A weak-kneed run in to expiry saw March-17 fall 169 points. Rolling off the board at 19.31 USc/lb, expiry was highlighted by a single receiver of 1.2 million tonnes. Prices appear to have stabilized overnight, prompt May-17 bouncing off back into positive territory. With March-17 expiry out of the way, attention returns the fundamental backdrop – India, China and Brazil – hanging over the market. A mixed start for Brazil saw latest UNICA report showing 127 kmt production at the end of February – preliminary estimates seeing the crop at 35.5mmt. In India, Government has announced that they will only make a decision on actions going forward at the end of March. This supports common views that Indian import requirements will manifest in whites vs raws, the longer it is dragged out. As trade flow outlooks remain dim, Chinese stock releases continue to pop up as a formidable solution. The common question of how much and how fast Government is willing to release them is a separate issue.

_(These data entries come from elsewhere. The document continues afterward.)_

-- ==== Sys2Proof/Tests/Slice0.lean ====
section
/-! SUPPORT. The model's own tests: ill-formed commands are refused by the check of their operands, and for every statement
with hypotheses a concrete state and operands that meet them. -/
namespace Sys2Proof.Tests

open Sys2Proof Sys2Proof.Machine

set_option Elab.async false

/-- A PX4840 with every register at its reset value. -/
def base : State := { pending := [], sys := {} }

/-- A state with registers written: register, instance, value. -/
def withR (s : State) (l : List (Reg × Nat × Word)) : State :=
  { s with sys := s.sys.onDev (fun d => d.each l (fun x e => e.wr x.1 x.2.1 x.2.2)) }

/-- A state with its device changed. -/
def onD (s : State) (f : Dev → Dev) : State := { s with sys := s.sys.onDev f }


/-- A request of an initiator in mailbox m. -/
def mbxS (m : Nat) (i : Initiator) (bytes : List Byte) (s : State) : State :=
  onD s (fun d => (d.each (List.range ((bytes.length + 3) / 4)) (fun k e =>
    e.wrB (MBX_BUF m (k % 768)) (k / 768) i.id (w32 (leAt bytes (4 * k) 4)))).setMbx m i (some { len := bytes.length, tag := 0, since := 0 }))

/-- A billing request as the mailbox holds it. -/
def bq (op role : Nat) (code : List Nat) (data auth : List Byte) : BilReq :=
  { op, role, code := code.map w8, obj := objOf .px4840 code, data, auth
    signedPart := [w8 op, w8 role] ++ code.map w8 ++ [0, 0] ++ leBytes 2 data.length ++ data }

/-- A core's billing request in flight. -/
def bilS (q : BilReq) (s : State) : State := mbxS 1 .core0 ([1, 0, 0, 0] ++ q.signedPart ++ q.auth) s

/-- A request of a keyed role, of no data, with the zero signature as its AUTH, and the challenge it answers open. -/
def authS (q : BilReq) (s : State) : State :=
  onD (mbxS 1 .core0 ([1, 0, 0, 0] ++ q.signedPart ++ zeroSig.take 12) s) (fun d =>
    { (d.wrB (MBX_BUF 1 169) 0 0 0x0A000000).setMbx 1 .core0 (some { len := 800, tag := 0, since := 0 }) with
      bil := { d.bil with openCh := some (1, 0), roleKeys := [(q.role, zeroKey (sha256
        (({ (d.wrB (MBX_BUF 1 169) 0 0 0x0A000000).setMbx 1 .core0 (some { len := 800, tag := 0, since := 0 }) with bil := d.bil } : Dev).devId ++
          leBytes 8 1 ++ q.signedPart)))] } })

theorem authS_ok (q : BilReq) (s : State) (hr : 3 ≤ q.role ∧ q.role ≤ 5) (hu : (authS q s).dev.up .key = true)
    (ht : (authS q s).dev.time < 0 + 60000000000) (hs : q.auth = zeroSig) : ((authS q s).dev.bilAuth .core0 q).1 = none :=
  Dev.bilAuth_zero _ _ _ 1 0 hr hu rfl ht hs (by
    show (if q.role = q.role then _ else _) = _
    rw [if_pos rfl]
    rfl)

/-- A safety configuration image of one entry: SAF_FTI of outlet 0. -/
def imgBytes : List Byte :=
  let body := leBytes 2 0x7E43 ++ [1, 0] ++ leBytes 4 1 ++ List.replicate 8 0 ++ leBytes 4 0x40058404 ++ leBytes 4 0 ++ leBytes 4 7
  body ++ leBytes 4 (crc32c body)

/-- A STAT telegram of SEQ 1 to connection 0, with LOCALSTOP or not, under GEN 0 and identifier 0. -/
def statTel (stop : Byte) : List Byte :=
  let body := [3, 8, 0, 0, 0, 0, 1, 0, 0, 0] ++ List.replicate 8 0 ++ [0, 0, stop, 0, 0, 0, 0, 0]
  body ++ leBytes 4 (crc32c (List.replicate 8 0 ++ body))

/-- An OPEN telegram to connection 0 with a NEWGEN. -/
def openTel (gen : Nat) : List Byte :=
  let body := [1, 4, 0, 0, 0, 0, 0, 0, 0, 0] ++ List.replicate 8 0 ++ leBytes 4 gen
  body ++ leBytes 4 (crc32c (List.replicate 8 0 ++ body))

Looking ahead, we maintain a neutral view for raw sugar futures.18–21 USc/lb range makes sense, with strong weakness below 22 cents.
A constructive end to the week saw the AUD through 77 cents, before retracing gains made in the following session. The AUD firm through the 0.7650 – 0.7750 range. Last week we saw the RBA minutes which provided little in the form of new information. RBA Governor Lowe spoke later reiterating a neutral stance on policy as long as labour market conditions were as expected. A lack of hawkishness in the FOMC minutes fuelled the AUD gains above 77 cents. This week we have seen mixed local data, as Q4 GDP came in better than expected. And local trade balances weaker than expected. Tonight we have manufacturing PMI in the US, which may create some market volatility given the lack of data this week.